Figure 11. TFs and ChIFNα modulate the developmental network of ARs in L. japonicas.

Conclusions

We examined the influence of heterologous expression of ChIFNα on the development of ARs in L. japonicus grown in an in vitro hydroponic system using microscopy, RNA-Seq, and qRT-PCR. We show that TP ARs exhibited more rapid and improved development than those in WT plants, with earlier root primordia formation and more root hairs. This suggests that ChIFNα expression promoted the development of ARs in L. japonicus. According to the RNA-Seq results, more DEGs were found in TPs than in WT plants. GO and KEGG enrichment indicated that the number of DEGs and pathways differed between the two varieties of plants. Co-expression analysis of the DEGs showed that 35 and 18 TFs were involved in ARs formation in TPs and WT plants, respectively. The TFs C3H and C2C2-GATA showed opposite regulatory functions in response to ChIFNα expression. This study reveals that ChIFNα is involved in the regulation of ARs development in L. japonicus, potentially by modulating developmental regulation processes through a variety of molecular networks consisting of signaling pathways and TFs.
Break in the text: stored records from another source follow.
-- ==== Sys2Proof/Certificates/Slice0/Obligations.lean ====
section
/-!
DEFINITION. The statements for the provers. Each docstring names the rules it formalises; where a clause rests on a
choice of the model, the docstring names the log entry.
-/
open Sys2Proof Sys2Proof.Machine

/-! ## Encoding, memory, step -/

/-- R42 to R63: decoding the word of a well-formed encoded instruction gives the instruction back. -/
def Obligations.DecodeEncode : Prop :=
  ∀ i w, i.wellFormed = true → encode i = some w →
    (if i.isCompact then decode16 w else decode32 w) = some i ∧ w < 2 ^ (if i.isCompact then 16 else 32)

/-- Every step keeps the canonical form of memory (log entry 4). -/
def Obligations.MemoryStaysCanonical : Prop :=
  ∀ (s : State) t, Memory.wf s.mem = true → step s = .next t → Memory.wf t.mem = true

/-- A few words written out from the tables of R44 to R60 decode to the instructions they stand for. -/
def Obligations.WordsDecode : Prop :=
  decode32 0x0016A983 = some (.add 19 10 11) ∧ decode32 0x0103201B = some (.crw 0x010 18) ∧
  decode32 0x8866A915 = some (.amoAdd 18 10 19 ⟨false, .acq, .d⟩) ∧ decode32 0x0080001D = some .rett ∧
  decode16 0x0034 = some .cDone ∧ decode32 0x70000003 = none ∧ decode16 0 = none

/-- R16, R43: with nothing on the agenda, nothing due, and a slot of the current core chosen that has its rations in store,
a step is `exec` of the instruction at the slot's pc, in the state in which the slot is Running and its rations are paid
(log entries 1, 2).
R16, R42, R59: the same for a compact instruction. -/
def Obligations.StepRunsDecoded : Prop :=
  (∀ (s : State) tid h w i,
     s.settled.agenda = [] → s.settled.mandatory = none → s.settled.pick s.settled.curCore = some tid →
     s.settled.refillDue (max s.settled.now (s.settled.core s.settled.curCore).nextIss) = false →
     s.settled.fetchHalf tid (s.settled.thread tid).pc = .ok h → h % 2 = 1 →
     s.settled.fetchHalf tid ((s.settled.thread tid).pc + 2) = .ok w → decode32 (h + 65536 * w) = some i →
     s.settled.charge tid i ≤ (s.settled.core s.settled.curCore).bal.toNat →
     step s = exec i (s.settled.issued tid i)) ∧
  (∀ (s : State) tid h i,
     s.settled.agenda = [] → s.settled.mandatory = none → s.settled.pick s.settled.curCore = some tid →
     s.settled.refillDue (max s.settled.now (s.settled.core s.settled.curCore).nextIss) = false →
     s.settled.fetchHalf tid (s.settled.thread tid).pc = .ok h → h % 2 = 0 → decode16 h = some i →
     s.settled.charge tid i ≤ (s.settled.core s.settled.curCore).bal.toNat →
     step s = exec i (s.settled.issued tid i))

/-! ## Operands, integer instructions, control flow -/

/-- R18, R20, R157, R184: what reading and writing a scalar register does. s0 reads zero and discards; a plain register
holds its value; a register still to be written makes the thread wait; a bound read stream gives its next element; a
write stream with room takes the value.
R18, R117, R155, R160: vector and mask registers: a plain register holds its value, m0 reads all ones and discards,
a vector register bound to a channel pops the oldest waiting message, behind what another slot's request in flight holds of the
channel (the model's choice, log entry 45). -/
def Obligations.Operands : Prop :=
  ((∀ (s : State) v, Reads s 0 0 s ∧ Writes s 0 v s) ∧
   (∀ (s : State) r v, plainS s r → Reads s r (valS s r) s ∧ Writes s r v (withS s r v)) ∧
   (∀ (s : State) r v, r ≠ 0 → s.me.pend.any (fun p => p.cls == .s && p.num == r.val) = true →
     (readS r).run s = .error (.stall (.pending .s r.val)) ∧ (writeS r v).run s = .error (.stall (.pending .s r.val))) ∧
   (∀ s (r : SReg) p e es, r ≠ 0 → s.me.pend.any (fun p => p.cls == .s && p.num == r.val) = false →
     s.me.ports.get? (32 + r.val) = some p → p.kind = .readStream → p.entries = e :: es → e.past = false → e.fault = none →
     Reads s r (e.val.setWidth 64)
       (s.modThread s.cur (fun t => { t with ports := t.ports.put (32 + r.val) { p with entries := es, next := p.next + 1 } }))) ∧
   (∀ s (r : SReg) p v, r ≠ 0 → s.me.pend.any (fun p => p.cls == .s && p.num == r.val) = false →
     s.me.ports.get? (32 + r.val) = some p → p.kind = .writeStream → p.fault = none → p.next < streamTotal p.recd →
     p.entries.length < 8 →
     Writes s r v (s.modThread s.cur (fun t =>
       { t with
         ports := t.ports.put (32 + r.val) { p with entries := p.entries ++ [{ n := p.next, val := v.setWidth 512 }], next := p.next + 1 } })))) ∧
  ((∀ (s : State) r v, plainV s r → ReadsV s r (s.me.v.get 0 r.val) s ∧ WritesV s r v (withV s r v)) ∧
   (∀ (s : State) v, ReadsM s 0 (BitVec.allOnes 64) s ∧ WritesM s 0 v s) ∧
   (∀ (s : State) r v, plainM s r → ReadsM s r (valM s r) s ∧ WritesM s r v (withM s r v)) ∧
   (∀ s (r : VReg) p ch m ms, s.me.pend.any (fun p => p.cls == .v && p.num == r.val) = false →
     s.me.ports.get? r.val = some p → p.kind = .chan ch → (s.core s.curCore).waiting ch = m :: ms →
     s.wordsHeld s.cur ch = false →
     ReadsV s r (packLanes m.pay) (s.setCore s.curCore ((s.core s.curCore).setWaiting ch ms))))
These findings improve our understanding of how IFN influences developmental regulation in plants and supports the use of this protein in plant genetic engineering.

Disclosure of interest

No potential conflict of interest was reported by the authors.

Additional information

Funding

This research was funded by the National Natural Science Foundation of China (31660685), Guizhou province science and technology plan project (20171044), and Guizhou province high-level innovative talents training project (20164024).